Points do not transfer to airline loyalty programs like Aeroplan. If the goal is to accumulate Aeroplan miles for Air Canada redemptions, an Aeroplan card earns more directly toward that. The Passport line suits cardholders who want flexible travel redemptions without being tied to a single airline program.
Travel insurance
- Emergency medical: up to $5,000,000 (under 65, 31 days)
- Trip cancellation: up to $2,500 per person ($10,000 per trip)
- Trip interruption: up to $5,000 per person ($25,000 per trip)
- Flight delay: up to $1,000 per person (4+ hours)
- Baggage delay and lost baggage: coverage applies
- Hotel / motel burglary: coverage applies
- Rental car collision and damage: coverage applies
- Travel accident: up to $500,000 per person
- Mobile device insurance: coverage applies
- Purchase protection and extended warranty
Emergency medical coverage is age-dependent and the eligible trip length shortens for travellers aged 65 and older. Supplemental insurance is recommended for that age group on longer trips. Always review the certificate of insurance before departure.

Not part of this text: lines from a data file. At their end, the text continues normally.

/-- A granted READ of a slot with an uncorrectable word: damage handling after the read of its words, and then the
answer, which it does not touch. -/
theorem exec_grantedRead_uncorrectable {s u : State} {c : NodeConfig} {slot row w : Nat} {draftView : Bool}
    (hready : s.handReady (.read slot draftView)) (hp : (s.entry slot).parityGood = true)
    (hd : draftView = false ∨ s.opu.draft slot = none) (hs : (s.entry slot).state ≠ .unlearned)
    (hh : (s.entry slot).health = .good) (hcan : s.canonical) (hc : s.hasConfig c) (hn : s.nct.node ≠ .halted)
    (hu : s.readThrough u slot row) (hr : s.readSlot slot = (u.damage slot row w, none)) :
    ∃ t, exec .commandInHandGranted s = .next t ∧ u.damagedTo t c slot row w ∧
      t.lpt = (s.handEnded .read .damaged (t.readFields slot [])).lpt ∧ t.sar = s.sar.handOver ∧
      t.scb = s.scb := by
  obtain ⟨hrun, -, hgrant, -⟩ := id hready
  have huc := State.readThrough_canonical hu hcan
  have hue := State.readThrough_eq hu
  have hun : u.nct.node ≠ .halted := by
    rw [hue]
    exact hn
  have hcu : u.hasConfig c := by
    rw [hue]
    exact hc
  have hpu : (u.entry slot).parityGood = true := by
    rw [hue]
    exact hp
  obtain ⟨hdamaged, hdn, node, dir, rpe, obs, dst, ntq, elg, hframe⟩ := State.damage_spec (row := row) (w := w) huc
    hun hcu hpu
  generalize u.damage slot row w = v at *
  have hlevel : s.levelGood := fun c' hc' => by
    obtain ⟨hconfig, hparity⟩ := hc
    rw [hconfig] at hc'
    cases hc'
    exact hparity
  refine ⟨v.handEnded .read .damaged (v.readFields slot []), ?_, hdamaged, ?_, ?_, ?_⟩
  · rw [Rows.commandInHandGranted hlevel, State.live_out hrun, State.grantInHand_ready hready]
    show Host.Outcome.next (s.grantedRead slot draftView) = _
    rw [State.grantedRead_committed hp hd, State.readCommitted_uncorrectable hs hh hr hdn]
  · have hlpt : v.lpt = s.lpt := by rw [hframe, hue]
    unfold State.handEnded
    simp only [hlpt]
    rfl
  · show v.sar.letGo .lpt = _
    rw [hframe, hue]
    exact Sar.letGo_held hgrant
  · show v.scb = _
    rw [hframe, hue]

/-- Settles O14: the refusal; the draft or the committed slot by its state and health; and the bytes of the answer. -/
theorem grantedReadAnswersBySlotState : Obligations.GrantedReadAnswersBySlotState := by
  refine ⟨fun h s hrun hin hgrant hadmits => Rows.commandInHandGranted_quiet hrun
      (State.grantInHand_refused hin hgrant hadmits) rfl, fun slot draftView s hready hp => ⟨?draft, fun hd => ?_⟩,
    fun slot words s => s.readFields_spec slot words⟩
  case draft =>
    rintro d rfl hd
    exact exec_grantedRead_quiet hready (State.grantedRead_draft hp hd) rfl
  have hcommitted := State.grantedRead_committed hp hd
  refine ⟨fun h => exec_grantedRead_quiet hready (hcommitted.trans (State.readCommitted_notReady h)) rfl,
    fun hs hh => exec_grantedRead_quiet hready (hcommitted.trans (State.readCommitted_failed hs hh)) rfl,
    fun hs hh => exec_grantedRead_quiet hready (hcommitted.trans (State.readCommitted_damaged hs hh)) rfl,
    fun row hs hh hrow => ⟨fun hclean => ?clean, fun hlength hcan => ?disturbed⟩⟩
  case clean =>
    exact exec_grantedRead_quiet hready (hcommitted.trans
      (State.readCommitted_words hs hh (State.readSlot_clean hrow hclean))) rfl
  case disturbed =>
    obtain ⟨hdir, hcells, htable⟩ := id hcan
    obtain ⟨u, hu, hdelivers, hbad⟩ := State.readSlot_spec hcells hrow hlength
    refine ⟨u, hu, fun hgood => ?_, fun c w hw hc hn =>
      exec_grantedRead_uncorrectable hready hp hd hs hh hcan hc hn hu (hbad w hw)⟩
    refine exec_grantedRead_quiet hready (hcommitted.trans
      ((State.readCommitted_words hs hh (hdelivers hgood)).trans ?_)) rfl
    rw [State.readThrough_eq hu]
    rfl

/-! ### STAGE (R151) -/

/-- No draft of the slot stands where none is found. -/
theorem Opu.draft_eq_none {o : Opu} {slot : Nat} : o.draft slot = none ↔ ∀ d ∈ o.drafts, d.slot ≠ slot := by
  unfold Opu.draft
  rw [List.find?_eq_none]
  simp only [beq_iff_eq]

theorem stageDraft_eq (o : Opu) (slot : Nat) (words : List Word) :
    stageDraft { slot := slot, words := words } o.drafts =
      if o.draft slot = none then o.drafts ++ [{ slot := slot, words := words }]
      else o.drafts.map fun d => if d.slot = slot then { slot := slot, words := words } else d := by
  unfold stageDraft
  by_cases hd : o.draft slot = none
  · have hany : ¬(o.drafts.any fun d => d.slot == slot) = true := by
      rw [List.any_eq_true]
      rintro ⟨d, hmem, heq⟩
      exact Opu.draft_eq_none.1 hd d hmem (beq_iff_eq.1 heq)
    rw [if_pos hd, if_neg hany]
  · have hany : (o.drafts.any fun d => d.slot == slot) = true := by
      rw [Opu.draft_eq_none] at hd
      push Not at hd
      obtain ⟨d, hmem, heq⟩ := hd
      exact List.any_eq_true.2 ⟨d, hmem, beq_iff_eq.2 heq⟩
    rw [if_neg hd, if_pos hany]

theorem State.grantedStage_eq {s : State} {slot : Nat} (hp : (s.entry slot).parityGood = true) (words : List Word) :
    s.grantedStage slot words =
      if (s.entry slot).state ≠ .owned s.nct.station then s.handEnded .stage .notOwner []
      else if s.opu.op.map (·.kind) = some .publish then s.handEnded .stage .busy []
      else if 4 ≤ s.opu.drafts.length ∧ s.opu.draft slot = none then s.handEnded .stage .full []
      else { s.handEnded .stage .ok [] with
        opu := { s.opu with drafts := stageDraft { slot := slot, words := words } s.opu.drafts } } := by
  unfold State.grantedStage
  rw [State.examine_good hp]
  simp only [State.publishing_iff, decide_eq_true_eq, Bool.and_eq_true, Option.isNone_iff_eq_none]
  rfl

/-- Settles O15: the branches of the granted STAGE, none of which reports a notice. -/
theorem grantedStageKeepsTheDraft : Obligations.GrantedStageKeepsTheDraft := by
  intro slot words s hready hp
  obtain ⟨hrun, -⟩ := id hready
  rw [← stageDraft_eq, ← State.grantedStage_eq hp]
  refine Rows.commandInHandGranted_quiet hrun (State.grantInHand_ready hready) ?_
  rw [State.grantedStage_eq hp]
  split_ifs <;> rfl

/-! ### CLAIM and YIELD (R147, R148, R150) -/

/-- Settles O16: the operation begins where the entry admits it, and its entry is the queue's last. -/
theorem grantedClaimOrYieldBegins : Obligations.GrantedClaimOrYieldBegins := by
  intro slot s hp hfree
  refine ⟨fun hready => ?claim, fun hready => ?yield⟩
  case claim =>
    obtain ⟨hrun, -⟩ := id hready
    refine Rows.commandInHandGranted_quiet hrun ((State.grantInHand_ready hready).trans ?_) (by split_ifs <;> rfl)
    show s.grantedClaim slot = _
    unfold State.grantedClaim
    rw [State.examine_good hp, State.beginOp_of_free (k := .claim slot) hfree]
    cases (s.entry slot).state <;> rfl
  case yield =>
    obtain ⟨hrun, -⟩ := id hready
    refine Rows.commandInHandGranted_quiet hrun ((State.grantInHand_ready hready).trans ?_) (by split_ifs <;> rfl)
    show s.grantedYield slot = _
    unfold State.grantedYield
    rw [State.examine_good hp, State.beginOp_of_free (k := .yield slot) hfree]
    rfl

end Sys2Proof.Machine
end

section
/-!
SUPPORT. TAKE_NOTICE and the notice line (R93, R108, R110, R181, R183, R203, R204).
-/

set_option Elab.async false

namespace Sys2Proof.Machine

/-! ### The notice that is taken (R181) -/

theorem exec_takeNotice_of_portOpen {s : State} (h : s.portOpen) :
    exec .takeNotice s = s.driving s.raised.takeNotice :=
  congrArg s.driving (State.command_accepts (State.accepts_always h rfl) State.takeNotice)

theorem Ntq.takeNotice_empty {q : Ntq} (h : q.notices = []) : q.takeNotice = none := by
  unfold Ntq.takeNotice Ntq.highest
  rw [h]
  rfl

/-- The first notice of a severity than which none is higher is taken out of its place. -/
theorem Ntq.takeNotice_first {q : Ntq} {before rest : List Notice} {n : Notice} (hq : q.notices = before ++ n :: rest)
    (hfirst : ∀ m ∈ before, m.severity ≠ n.severity)
    (hhigh : ∀ m ∈ q.notices, (m.severity = .critical → n.severity = .critical) ∧
      (m.severity = .high → n.severity ≠ .low)) :
    q.takeNotice = some (n, { q with notices := before ++ rest }) := by
  have hmem : n ∈ q.notices := hq ▸ List.mem_append_right before List.mem_cons_self
  have hself : Notice.hasSeverity n.severity n = true := decide_eq_true rfl
  have hbefore : ∀ m ∈ before, ¬Notice.hasSeverity n.severity m = true := fun m hm =>
    fun h => hfirst m hm (of_decide_eq_true h)
  have hfind : q.notices.find? (Notice.hasSeverity n.severity) = some n := by
    rw [hq, List.find?_append, List.find?_eq_none.2 hbefore, List.find?_cons_of_pos hself]
    rfl
  have herase : q.notices.eraseP (Notice.hasSeverity n.severity) = before ++ rest := by
    rw [hq, List.eraseP_append_right _ hbefore, List.eraseP_cons_of_pos hself]
  unfold Ntq.takeNotice
  rw [Ntq.highest_of hmem hhigh]
  simp only [hfind, herase]

theorem State.takeNotice_of_none {s : State} (h : s.ntq.takeNotice = none) :
    s.takeNotice = s.respond .takeNotice .empty := by
  unfold State.takeNotice
  rw [h]

theorem State.takeNotice_of_some {s : State} {n : Notice} {q : Ntq} (h : s.ntq.takeNotice = some (n, q)) :
    s.takeNotice =
      { s with ntq := q }.respondWith Command.takeNotice.code .ok (byteOf q.notices.length :: n.bytes) := by
  unfold State.takeNotice
  rw [h]

/-! ### The notice line (R183) -/

/-- Notices that are all CRITICAL leave the enables unused. -/
theorem State.driveNirq_critical {s : State} (h : ∀ m ∈ s.ntq.notices, m.severity = .critical)
    (before : List Notice) : s.driveNirq before = s := by
  have hnone : s.ntq.notices.any Notice.byEnable = false := by
    rw [List.any_eq_false]
    exact fun m hm hb => of_decide_eq_true hb (h m hm)
  unfold State.driveNirq
  rw [hnone]
  simp

theorem State.exists_of_not_levelGood {s : State} (h : ¬s.levelGood) :
    ∃ c, s.nct.config = some c ∧ c.parityGood = false := by
  unfold State.levelGood at h
  push Not at h
  obtain ⟨c, hc, hparity⟩ := h
  exact ⟨c, hc, by simpa using hparity⟩

theorem State.calls_iff {s : State} {n : Notice} : s.calls n = true ↔
    n.severity = .critical ∨ (n.severity = .high ∧ ∃ c, s.nct.config = some c ∧ c.enableHigh = true) ∨
      (n.severity = .low ∧ ∃ c, s.nct.config = some c ∧ c.enableLow = true) := by
  unfold State.calls
  cases n.severity with
  | critical => simp
  | high =>
    cases s.nct.config with
    | none => simp
    | some c => simp
  | low =>
    cases s.nct.config with
    | none => simp
    | some c => simp

theorem State.nirqLow_iff (s : State) : s.nirqLow = true ↔ s.nct.nrstLow = false ∧ ∃ n ∈ s.ntq.notices,
    n.severity = .critical ∨ (n.severity = .high ∧ ∃ c, s.nct.config = some c ∧ c.enableHigh = true) ∨
      (n.severity = .low ∧ ∃ c, s.nct.config = some c ∧ c.enableLow = true) := by
  unfold State.nirqLow
  simp only [Bool.and_eq_true, Bool.not_eq_true', List.any_eq_true, State.calls_iff]

/-! ### The notice record (R203) -/

theorem Notice.recordHolds_all (n : Notice) : n.recordHolds := by
  cases n with
  | limit index slot direction word => exact ⟨rfl, rfl, Word.join_bytes word⟩
  | catchupDone count => exact ⟨rfl, rfl, Word.join_bytes _⟩
  | halted _ | isolated _ | opDone _ _ _ | stale _ _ | slotUnresolved _ | slotFailed _ | busStuck
  | recordChanged _ _ | memberChanged _ _ => exact ⟨rfl, rfl, show (0 : Byte) ++ (0 : Byte) = (0 : Word) from rfl⟩

/-- Settles O17: the queue without the notice that is taken, whose change drives NIRQ and so meets a parity mismatch of
the enables where one of them decides. -/
theorem takeNoticeTakesTheHighest : Obligations.TakeNoticeTakesTheHighest := by
  refine ⟨fun s hopen => ⟨fun hempty => ?empty, fun before rest n hq hfirst hhigh => ?taken⟩,
    Notice.recordHolds_all, rfl, rfl, rfl, rfl, rfl, rfl, rfl, State.nirqLow_iff⟩
  case empty =>
    rw [exec_takeNotice_of_portOpen hopen, State.takeNotice_of_none (Ntq.takeNotice_empty (q := s.raised.ntq) hempty)]
    exact State.driving_quiet (.inl rfl)
  case taken =>
    have htake := State.takeNotice_of_some (s := s.raised) (Ntq.takeNotice_first (q := s.raised.ntq) hq hfirst hhigh)
    rw [exec_takeNotice_of_portOpen hopen, htake]
    refine ⟨?quiet, fun hlevel hnode hmore => ?fault⟩
    case quiet =>
      rintro (hlevel | hnode | hcritical)
      · exact State.driving_quiet (.inr (.inr hlevel))
      · exact State.driving_quiet (.inr (.inl hnode))
      · exact congrArg Host.Outcome.next (State.driveNirq_critical hcritical _)
    case fault =>
      obtain ⟨c, hconfig, hparity⟩ := State.exists_of_not_levelGood hlevel
      have hchanged : before ++ rest ≠ s.ntq.notices := fun h => by
        have hlength := congrArg List.length (h.trans hq)
        simp only [List.length_append, List.length_cons] at hlength
        omega
      exact ⟨_, congrArg Host.Outcome.next (State.driveNirq_fault hchanged hnode hmore hconfig hparity),
        State.report_halt_spec (s := { s.answered .takeNotice .ok (byteOf (before ++ rest).length :: n.bytes) with
          ntq := { s.ntq with notices := before ++ rest } }) hnode .internalFault .none .internalFault⟩

end Sys2Proof.Machine
end

section
/-!
SUPPORT. The pins, the disturbances and the fault checker (R27, R29, R39, R106–R110, R188, R190).
-/

set_option Elab.async false

namespace Sys2Proof.Machine

/-! ### NRST held low (R110, R190) -/

/-- SDO carries nothing while NRST is low, whether NSEL is high or low. -/
theorem State.holdReset_sdoByte (s : State) (n : Nat) : s.holdReset.sdoByte n = none := by
  unfold State.sdoByte State.holdReset
  cases s.lpt.nsel <;> rfl

/-- Settles O21: the row writes the pins and the work in progress, and nothing inside. -/
theorem heldResetReleasesThePins : Obligations.HeldResetReleasesThePins :=
  fun s => ⟨s.holdReset, rfl, rfl, rfl, s.holdReset_sdoByte, rfl, rfl, rfl, rfl, rfl, rfl, rfl, rfl, rfl, rfl, rfl, rfl,
    rfl, rfl, rfl, rfl, rfl, rfl, rfl, rfl⟩

/-! ### Power fail (R106, R107) -/

theorem exec_pfailEdge_of_out {s t : State} (hrun : s.nct.nrstLow = false) (ht : s.pfailEdge = t)
    (hquiet : t.ntq.notices = s.ntq.notices ∨ t.nct.node = .halted ∨ t.levelGood) :
    exec .pfailEdge s = .next t := by
  show s.driving (s.live State.pfailEdge) = _
  rw [State.live_out hrun, ht]
  exact State.driving_quiet hquiet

What the earn math looks like
A cardholder spending $2,500 per month, weighted toward the categories this card rewards:
| Category | Monthly spend | Rate | Monthly points |
|---|---|---|---|
| Travel | $300 | 3x | 900 pts |
| Dining and entertainment | $400 | 2x | 800 pts |
| All other spending | $1,800 | 1x | 1,800 pts |
| Total | $2,500 | 3,500 pts / mo |
42,000 Scene+ points per year at this spend mix, or about $420 in travel value at 1 cent per point. On its own that does not clear a $599 fee. The card’s case is the package: the $250 travel credit brings the net fee to $349, and the ten lounge visits, FX fee saving, and $5,000,000 medical coverage make up the rest for someone who travels several times a year. For a lighter traveller, the $150 Passport Visa Infinite returns more relative to its fee.
Good fit if
- You travel several times a year and will use the $250 travel credit, the ten lounge visits, and the $5,000,000 emergency medical coverage.
- You spend in foreign currencies regularly and want to avoid the 2.5% conversion surcharge while keeping premium travel protection.
- You book travel through Scene+ Travel, where the credit applies and spending earns 6x.
Less useful if
- Your everyday spending is mostly groceries and transit: those earn only 1x here, and the $150 Passport Visa Infinite earns 2x on both for a far lower fee.
- You travel once or twice a year: the lounge visits and credits go partly unused, and a lower-fee card returns more relative to its cost.
- You want Aeroplan miles for Air Canada: Scene+ does not transfer to Aeroplan, so an Aeroplan card earns more directly toward those redemptions.